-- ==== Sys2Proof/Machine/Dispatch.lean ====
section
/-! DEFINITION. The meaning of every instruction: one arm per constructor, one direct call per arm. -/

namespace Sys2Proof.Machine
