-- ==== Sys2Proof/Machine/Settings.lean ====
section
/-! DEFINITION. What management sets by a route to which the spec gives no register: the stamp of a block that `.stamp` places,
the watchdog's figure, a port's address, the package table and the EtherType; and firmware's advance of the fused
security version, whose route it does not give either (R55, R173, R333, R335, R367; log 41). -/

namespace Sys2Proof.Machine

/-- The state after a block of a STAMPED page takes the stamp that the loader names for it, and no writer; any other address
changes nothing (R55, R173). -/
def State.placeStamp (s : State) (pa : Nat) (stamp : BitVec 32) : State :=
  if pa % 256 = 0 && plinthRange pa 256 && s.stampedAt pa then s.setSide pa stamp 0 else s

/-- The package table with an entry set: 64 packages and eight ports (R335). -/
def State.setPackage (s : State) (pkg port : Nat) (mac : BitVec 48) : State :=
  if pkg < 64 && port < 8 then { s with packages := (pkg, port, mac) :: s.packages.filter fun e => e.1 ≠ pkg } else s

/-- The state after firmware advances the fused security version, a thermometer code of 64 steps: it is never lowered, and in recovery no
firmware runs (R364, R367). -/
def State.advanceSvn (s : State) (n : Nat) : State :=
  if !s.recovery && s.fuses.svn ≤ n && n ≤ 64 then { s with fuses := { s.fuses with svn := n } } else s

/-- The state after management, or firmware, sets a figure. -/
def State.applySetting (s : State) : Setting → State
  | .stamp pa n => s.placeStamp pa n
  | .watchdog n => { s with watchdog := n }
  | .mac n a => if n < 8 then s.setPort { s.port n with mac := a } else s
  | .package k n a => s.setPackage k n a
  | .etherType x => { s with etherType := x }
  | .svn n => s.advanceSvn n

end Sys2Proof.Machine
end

---------------

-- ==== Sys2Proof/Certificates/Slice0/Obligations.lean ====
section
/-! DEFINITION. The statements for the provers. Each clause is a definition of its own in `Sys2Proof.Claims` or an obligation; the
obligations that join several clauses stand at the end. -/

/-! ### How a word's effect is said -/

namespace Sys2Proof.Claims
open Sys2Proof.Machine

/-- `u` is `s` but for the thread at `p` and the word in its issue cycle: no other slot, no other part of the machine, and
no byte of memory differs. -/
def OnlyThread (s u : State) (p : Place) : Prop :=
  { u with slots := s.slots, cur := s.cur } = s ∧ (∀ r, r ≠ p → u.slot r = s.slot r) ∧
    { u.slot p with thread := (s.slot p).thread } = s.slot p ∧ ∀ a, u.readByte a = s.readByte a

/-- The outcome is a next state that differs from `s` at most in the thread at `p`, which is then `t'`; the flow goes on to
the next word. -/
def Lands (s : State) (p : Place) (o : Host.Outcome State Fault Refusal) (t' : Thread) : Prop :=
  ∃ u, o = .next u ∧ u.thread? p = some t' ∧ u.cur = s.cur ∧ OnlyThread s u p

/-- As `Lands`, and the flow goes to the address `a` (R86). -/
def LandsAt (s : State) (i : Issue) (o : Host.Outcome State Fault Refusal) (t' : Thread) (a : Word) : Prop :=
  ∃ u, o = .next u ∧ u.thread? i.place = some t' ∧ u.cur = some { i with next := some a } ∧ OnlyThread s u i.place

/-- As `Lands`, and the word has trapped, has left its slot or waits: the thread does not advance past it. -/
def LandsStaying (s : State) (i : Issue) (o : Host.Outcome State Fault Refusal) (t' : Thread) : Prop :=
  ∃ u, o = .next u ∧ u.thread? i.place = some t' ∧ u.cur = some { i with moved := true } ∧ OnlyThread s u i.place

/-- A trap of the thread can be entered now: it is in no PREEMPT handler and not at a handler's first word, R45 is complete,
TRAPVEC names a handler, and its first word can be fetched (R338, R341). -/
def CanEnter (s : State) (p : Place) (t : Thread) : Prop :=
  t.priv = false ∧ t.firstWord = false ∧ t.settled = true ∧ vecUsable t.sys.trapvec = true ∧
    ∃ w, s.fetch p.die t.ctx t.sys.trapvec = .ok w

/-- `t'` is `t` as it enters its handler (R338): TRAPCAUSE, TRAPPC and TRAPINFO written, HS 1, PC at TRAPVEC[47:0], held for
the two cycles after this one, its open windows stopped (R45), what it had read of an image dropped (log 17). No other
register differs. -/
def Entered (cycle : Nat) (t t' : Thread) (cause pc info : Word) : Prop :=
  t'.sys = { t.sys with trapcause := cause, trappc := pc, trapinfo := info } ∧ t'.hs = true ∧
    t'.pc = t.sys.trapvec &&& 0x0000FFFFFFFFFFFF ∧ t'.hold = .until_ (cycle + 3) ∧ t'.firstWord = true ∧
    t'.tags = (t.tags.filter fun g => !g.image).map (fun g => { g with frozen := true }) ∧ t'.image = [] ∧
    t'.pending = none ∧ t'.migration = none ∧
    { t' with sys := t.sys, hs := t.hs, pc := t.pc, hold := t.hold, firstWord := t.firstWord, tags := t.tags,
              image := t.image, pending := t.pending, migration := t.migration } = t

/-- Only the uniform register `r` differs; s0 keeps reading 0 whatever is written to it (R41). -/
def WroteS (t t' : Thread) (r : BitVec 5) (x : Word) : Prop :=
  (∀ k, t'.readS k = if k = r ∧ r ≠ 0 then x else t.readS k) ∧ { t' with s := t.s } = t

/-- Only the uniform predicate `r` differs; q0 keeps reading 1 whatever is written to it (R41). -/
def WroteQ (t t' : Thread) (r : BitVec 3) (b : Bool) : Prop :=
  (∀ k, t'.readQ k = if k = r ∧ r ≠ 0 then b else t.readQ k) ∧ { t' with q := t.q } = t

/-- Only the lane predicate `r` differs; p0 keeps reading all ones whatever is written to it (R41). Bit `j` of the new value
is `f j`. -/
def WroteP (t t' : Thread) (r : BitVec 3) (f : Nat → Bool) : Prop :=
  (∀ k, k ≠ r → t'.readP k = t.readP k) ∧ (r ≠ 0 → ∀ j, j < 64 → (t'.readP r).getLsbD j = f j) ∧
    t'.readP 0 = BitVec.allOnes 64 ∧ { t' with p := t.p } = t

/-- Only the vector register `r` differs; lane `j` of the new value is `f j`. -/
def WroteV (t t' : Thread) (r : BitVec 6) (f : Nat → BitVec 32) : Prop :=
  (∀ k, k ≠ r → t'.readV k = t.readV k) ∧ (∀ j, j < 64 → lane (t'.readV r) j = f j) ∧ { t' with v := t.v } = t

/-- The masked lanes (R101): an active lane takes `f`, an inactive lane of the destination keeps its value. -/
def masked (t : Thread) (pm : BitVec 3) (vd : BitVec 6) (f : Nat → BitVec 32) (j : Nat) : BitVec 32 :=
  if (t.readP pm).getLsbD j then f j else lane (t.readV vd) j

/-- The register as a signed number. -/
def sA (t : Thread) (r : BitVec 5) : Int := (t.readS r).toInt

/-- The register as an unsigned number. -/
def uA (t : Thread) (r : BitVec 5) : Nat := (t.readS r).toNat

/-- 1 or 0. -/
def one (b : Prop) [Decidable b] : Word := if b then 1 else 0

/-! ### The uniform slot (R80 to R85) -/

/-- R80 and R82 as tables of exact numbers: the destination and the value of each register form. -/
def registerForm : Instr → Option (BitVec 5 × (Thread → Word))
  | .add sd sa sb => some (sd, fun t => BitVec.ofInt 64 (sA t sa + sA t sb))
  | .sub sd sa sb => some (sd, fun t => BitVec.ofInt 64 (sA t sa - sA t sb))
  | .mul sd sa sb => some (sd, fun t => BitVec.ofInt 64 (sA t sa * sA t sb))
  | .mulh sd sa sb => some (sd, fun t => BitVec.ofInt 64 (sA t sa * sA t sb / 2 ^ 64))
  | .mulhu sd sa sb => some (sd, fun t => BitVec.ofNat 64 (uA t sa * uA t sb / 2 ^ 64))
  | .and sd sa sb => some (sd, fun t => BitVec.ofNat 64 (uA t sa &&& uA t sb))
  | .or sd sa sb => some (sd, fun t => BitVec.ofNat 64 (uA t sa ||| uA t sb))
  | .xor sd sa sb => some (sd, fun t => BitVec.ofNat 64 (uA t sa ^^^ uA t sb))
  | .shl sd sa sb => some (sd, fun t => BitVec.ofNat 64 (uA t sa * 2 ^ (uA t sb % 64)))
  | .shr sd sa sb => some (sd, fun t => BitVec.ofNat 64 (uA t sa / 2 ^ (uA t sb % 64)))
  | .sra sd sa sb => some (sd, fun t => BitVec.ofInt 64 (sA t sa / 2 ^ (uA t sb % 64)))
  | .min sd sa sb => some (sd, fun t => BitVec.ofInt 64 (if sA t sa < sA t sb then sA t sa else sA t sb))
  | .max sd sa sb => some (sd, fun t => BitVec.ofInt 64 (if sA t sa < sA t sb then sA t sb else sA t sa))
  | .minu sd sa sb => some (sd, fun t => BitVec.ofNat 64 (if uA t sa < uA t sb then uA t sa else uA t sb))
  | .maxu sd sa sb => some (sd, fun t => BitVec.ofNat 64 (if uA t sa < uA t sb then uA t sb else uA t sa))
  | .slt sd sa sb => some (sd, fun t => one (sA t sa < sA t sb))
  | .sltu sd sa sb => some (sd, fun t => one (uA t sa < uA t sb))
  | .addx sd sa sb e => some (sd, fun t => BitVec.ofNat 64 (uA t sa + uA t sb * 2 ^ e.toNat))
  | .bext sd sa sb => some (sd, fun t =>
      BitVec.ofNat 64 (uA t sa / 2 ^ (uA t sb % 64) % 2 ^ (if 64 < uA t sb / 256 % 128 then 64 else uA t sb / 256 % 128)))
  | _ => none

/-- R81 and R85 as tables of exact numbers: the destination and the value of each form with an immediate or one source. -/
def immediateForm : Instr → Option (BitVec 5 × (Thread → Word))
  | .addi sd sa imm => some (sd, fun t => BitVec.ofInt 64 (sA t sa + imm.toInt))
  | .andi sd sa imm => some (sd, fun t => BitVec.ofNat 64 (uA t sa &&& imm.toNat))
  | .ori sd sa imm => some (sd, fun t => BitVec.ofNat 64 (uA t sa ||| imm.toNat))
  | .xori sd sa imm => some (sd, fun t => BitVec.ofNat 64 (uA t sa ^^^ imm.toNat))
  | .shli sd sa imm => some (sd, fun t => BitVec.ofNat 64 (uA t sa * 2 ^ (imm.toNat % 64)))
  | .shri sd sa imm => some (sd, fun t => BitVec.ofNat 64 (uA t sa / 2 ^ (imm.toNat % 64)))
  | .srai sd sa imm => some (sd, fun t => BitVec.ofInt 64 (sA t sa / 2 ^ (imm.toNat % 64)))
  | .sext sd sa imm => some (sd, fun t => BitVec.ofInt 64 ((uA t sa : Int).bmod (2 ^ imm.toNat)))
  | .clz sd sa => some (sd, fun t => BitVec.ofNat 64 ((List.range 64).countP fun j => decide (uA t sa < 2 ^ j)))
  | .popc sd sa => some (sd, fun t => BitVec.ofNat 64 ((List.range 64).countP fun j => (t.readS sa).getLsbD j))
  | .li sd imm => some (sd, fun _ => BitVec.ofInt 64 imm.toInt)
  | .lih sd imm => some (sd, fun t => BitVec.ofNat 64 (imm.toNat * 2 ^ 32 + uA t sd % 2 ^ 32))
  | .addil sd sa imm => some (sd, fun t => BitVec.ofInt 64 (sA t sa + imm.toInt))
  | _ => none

---------------

Exercise prompt: Only one number is expected: the count of lines in the entries holding the string "watchdog".

The answer: 2